◆ Instructions to follow: Look through the entries below and extract exactly the lines from the one containing "else if imageVerifies" through the one containing "def restarted (mem", ends included.

[[ Data supplied, beginning ]]

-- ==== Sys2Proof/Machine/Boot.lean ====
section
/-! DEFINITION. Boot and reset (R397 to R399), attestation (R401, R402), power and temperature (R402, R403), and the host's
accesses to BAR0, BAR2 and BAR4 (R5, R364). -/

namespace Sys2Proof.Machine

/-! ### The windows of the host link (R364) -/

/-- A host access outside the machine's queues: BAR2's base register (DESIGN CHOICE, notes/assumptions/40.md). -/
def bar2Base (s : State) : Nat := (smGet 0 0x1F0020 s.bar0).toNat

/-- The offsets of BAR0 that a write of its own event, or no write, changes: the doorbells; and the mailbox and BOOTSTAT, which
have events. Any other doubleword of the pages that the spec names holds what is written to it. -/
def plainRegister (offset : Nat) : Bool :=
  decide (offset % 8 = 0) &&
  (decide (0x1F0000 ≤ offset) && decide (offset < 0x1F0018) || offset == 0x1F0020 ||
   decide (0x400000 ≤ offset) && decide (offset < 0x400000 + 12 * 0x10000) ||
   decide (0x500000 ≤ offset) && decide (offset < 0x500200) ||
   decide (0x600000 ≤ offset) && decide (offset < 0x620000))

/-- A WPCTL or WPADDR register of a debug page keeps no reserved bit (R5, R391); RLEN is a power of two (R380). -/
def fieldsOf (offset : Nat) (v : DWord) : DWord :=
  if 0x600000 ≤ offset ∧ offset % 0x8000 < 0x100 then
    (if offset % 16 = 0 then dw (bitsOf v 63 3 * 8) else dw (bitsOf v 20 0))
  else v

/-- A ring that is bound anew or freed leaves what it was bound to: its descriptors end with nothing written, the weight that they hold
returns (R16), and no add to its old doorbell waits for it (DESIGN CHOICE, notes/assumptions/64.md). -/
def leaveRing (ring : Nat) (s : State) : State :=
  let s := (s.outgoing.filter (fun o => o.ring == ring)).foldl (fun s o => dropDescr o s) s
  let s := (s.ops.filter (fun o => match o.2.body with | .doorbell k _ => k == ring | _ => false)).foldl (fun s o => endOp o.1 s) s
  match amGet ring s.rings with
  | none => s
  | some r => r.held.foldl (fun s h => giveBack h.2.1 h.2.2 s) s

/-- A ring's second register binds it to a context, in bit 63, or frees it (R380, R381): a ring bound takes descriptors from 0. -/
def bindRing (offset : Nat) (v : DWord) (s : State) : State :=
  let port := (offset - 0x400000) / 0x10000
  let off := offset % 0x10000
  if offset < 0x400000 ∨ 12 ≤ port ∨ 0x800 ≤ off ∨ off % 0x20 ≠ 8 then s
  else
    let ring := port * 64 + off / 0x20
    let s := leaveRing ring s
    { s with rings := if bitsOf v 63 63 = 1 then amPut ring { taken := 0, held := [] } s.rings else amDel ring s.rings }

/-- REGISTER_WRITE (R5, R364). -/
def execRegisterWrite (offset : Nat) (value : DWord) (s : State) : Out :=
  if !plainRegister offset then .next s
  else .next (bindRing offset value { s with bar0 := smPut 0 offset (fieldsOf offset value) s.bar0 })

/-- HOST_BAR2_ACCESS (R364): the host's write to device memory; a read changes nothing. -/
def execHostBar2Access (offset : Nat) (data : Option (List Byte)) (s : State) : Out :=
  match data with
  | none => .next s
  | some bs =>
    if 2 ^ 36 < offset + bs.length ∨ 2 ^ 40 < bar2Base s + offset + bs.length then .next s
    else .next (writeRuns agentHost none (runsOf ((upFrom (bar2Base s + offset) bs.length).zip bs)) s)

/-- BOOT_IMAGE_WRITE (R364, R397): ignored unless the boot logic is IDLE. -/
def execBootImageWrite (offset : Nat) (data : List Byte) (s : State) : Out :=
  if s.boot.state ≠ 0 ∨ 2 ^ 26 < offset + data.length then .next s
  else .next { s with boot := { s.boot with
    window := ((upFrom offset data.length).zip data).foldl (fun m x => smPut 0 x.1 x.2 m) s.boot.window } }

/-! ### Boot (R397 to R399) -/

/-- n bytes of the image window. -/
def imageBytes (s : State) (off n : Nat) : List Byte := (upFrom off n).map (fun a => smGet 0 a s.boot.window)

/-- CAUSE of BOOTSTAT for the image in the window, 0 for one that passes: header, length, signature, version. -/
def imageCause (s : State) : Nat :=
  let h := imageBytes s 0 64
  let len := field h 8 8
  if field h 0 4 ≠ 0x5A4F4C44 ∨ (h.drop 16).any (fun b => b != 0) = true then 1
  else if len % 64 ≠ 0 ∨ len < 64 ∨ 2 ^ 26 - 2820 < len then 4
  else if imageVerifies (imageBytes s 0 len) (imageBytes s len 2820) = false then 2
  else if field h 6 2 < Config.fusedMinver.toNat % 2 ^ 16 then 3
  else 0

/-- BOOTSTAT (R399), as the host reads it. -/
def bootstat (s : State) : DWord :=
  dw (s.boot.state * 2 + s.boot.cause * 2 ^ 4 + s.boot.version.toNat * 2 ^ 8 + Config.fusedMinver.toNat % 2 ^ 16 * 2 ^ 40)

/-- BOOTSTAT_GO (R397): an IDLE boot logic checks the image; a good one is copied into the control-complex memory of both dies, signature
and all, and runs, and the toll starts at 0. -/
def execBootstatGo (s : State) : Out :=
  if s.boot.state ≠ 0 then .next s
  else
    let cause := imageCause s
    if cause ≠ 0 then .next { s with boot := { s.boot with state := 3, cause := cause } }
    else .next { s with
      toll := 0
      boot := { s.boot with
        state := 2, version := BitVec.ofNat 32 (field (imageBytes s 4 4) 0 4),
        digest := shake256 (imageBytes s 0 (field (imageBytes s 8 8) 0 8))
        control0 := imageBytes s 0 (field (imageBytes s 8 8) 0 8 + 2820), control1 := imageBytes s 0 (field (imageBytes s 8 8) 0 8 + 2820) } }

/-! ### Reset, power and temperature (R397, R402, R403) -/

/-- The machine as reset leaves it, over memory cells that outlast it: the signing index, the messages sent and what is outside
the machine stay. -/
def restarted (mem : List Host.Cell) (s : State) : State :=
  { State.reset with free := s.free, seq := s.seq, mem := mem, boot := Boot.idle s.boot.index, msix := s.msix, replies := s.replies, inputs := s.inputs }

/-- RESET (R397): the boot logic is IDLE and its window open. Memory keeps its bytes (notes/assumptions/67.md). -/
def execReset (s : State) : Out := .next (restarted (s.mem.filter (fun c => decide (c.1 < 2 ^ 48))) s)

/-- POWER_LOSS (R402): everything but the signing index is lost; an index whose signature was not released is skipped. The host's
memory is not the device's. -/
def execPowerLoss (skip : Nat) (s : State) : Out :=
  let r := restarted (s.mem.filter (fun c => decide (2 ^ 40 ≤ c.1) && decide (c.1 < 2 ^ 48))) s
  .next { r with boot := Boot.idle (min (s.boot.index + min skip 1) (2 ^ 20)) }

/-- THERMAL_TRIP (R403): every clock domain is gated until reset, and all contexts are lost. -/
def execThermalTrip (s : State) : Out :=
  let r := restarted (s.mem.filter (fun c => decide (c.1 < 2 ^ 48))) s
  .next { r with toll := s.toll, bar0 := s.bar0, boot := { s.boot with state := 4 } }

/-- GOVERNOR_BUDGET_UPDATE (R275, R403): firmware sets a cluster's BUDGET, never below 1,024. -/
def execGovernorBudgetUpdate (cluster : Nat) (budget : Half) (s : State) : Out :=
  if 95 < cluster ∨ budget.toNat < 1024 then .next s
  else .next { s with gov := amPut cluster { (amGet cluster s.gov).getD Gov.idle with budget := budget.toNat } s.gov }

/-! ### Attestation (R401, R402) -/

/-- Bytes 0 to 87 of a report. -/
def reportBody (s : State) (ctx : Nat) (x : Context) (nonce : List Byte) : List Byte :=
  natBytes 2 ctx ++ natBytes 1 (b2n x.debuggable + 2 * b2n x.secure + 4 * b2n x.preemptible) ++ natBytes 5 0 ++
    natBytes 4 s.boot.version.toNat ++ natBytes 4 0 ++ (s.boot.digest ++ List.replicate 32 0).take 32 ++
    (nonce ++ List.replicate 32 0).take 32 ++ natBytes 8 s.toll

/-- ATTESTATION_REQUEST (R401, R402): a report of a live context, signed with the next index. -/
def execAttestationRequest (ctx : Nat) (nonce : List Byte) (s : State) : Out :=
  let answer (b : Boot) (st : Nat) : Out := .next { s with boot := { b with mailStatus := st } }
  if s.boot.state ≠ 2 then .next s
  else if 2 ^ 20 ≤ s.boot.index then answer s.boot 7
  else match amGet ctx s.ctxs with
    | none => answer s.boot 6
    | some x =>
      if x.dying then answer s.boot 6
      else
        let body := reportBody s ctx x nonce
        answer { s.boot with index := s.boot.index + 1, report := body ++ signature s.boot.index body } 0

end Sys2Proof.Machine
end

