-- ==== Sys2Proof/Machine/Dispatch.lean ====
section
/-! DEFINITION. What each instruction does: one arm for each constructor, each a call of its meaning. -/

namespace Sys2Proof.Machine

[[ Data supplied, end ]]

◆ Output of the task:
  else if imageVerifies (imageBytes s 0 len) (imageBytes s len 2820) = false then 2
  else if field h 6 2 < Config.fusedMinver.toNat % 2 ^ 16 then 3
  else 0

/-- BOOTSTAT (R399), as the host reads it. -/
def bootstat (s : State) : DWord :=
  dw (s.boot.state * 2 + s.boot.cause * 2 ^ 4 + s.boot.version.toNat * 2 ^ 8 + Config.fusedMinver.toNat % 2 ^ 16 * 2 ^ 40)

/-- BOOTSTAT_GO (R397): an IDLE boot logic checks the image; a good one is copied into the control-complex memory of both dies, signature
and all, and runs, and the toll starts at 0. -/
def execBootstatGo (s : State) : Out :=
  if s.boot.state ≠ 0 then .next s
  else
    let cause := imageCause s
    if cause ≠ 0 then .next { s with boot := { s.boot with state := 3, cause := cause } }
    else .next { s with
      toll := 0
      boot := { s.boot with
        state := 2, version := BitVec.ofNat 32 (field (imageBytes s 4 4) 0 4),
        digest := shake256 (imageBytes s 0 (field (imageBytes s 8 8) 0 8))
        control0 := imageBytes s 0 (field (imageBytes s 8 8) 0 8 + 2820), control1 := imageBytes s 0 (field (imageBytes s 8 8) 0 8 + 2820) } }

/-! ### Reset, power and temperature (R397, R402, R403) -/

/-- The machine as reset leaves it, over memory cells that outlast it: the signing index, the messages sent and what is outside
the machine stay. -/
def restarted (mem : List Host.Cell) (s : State) : State :=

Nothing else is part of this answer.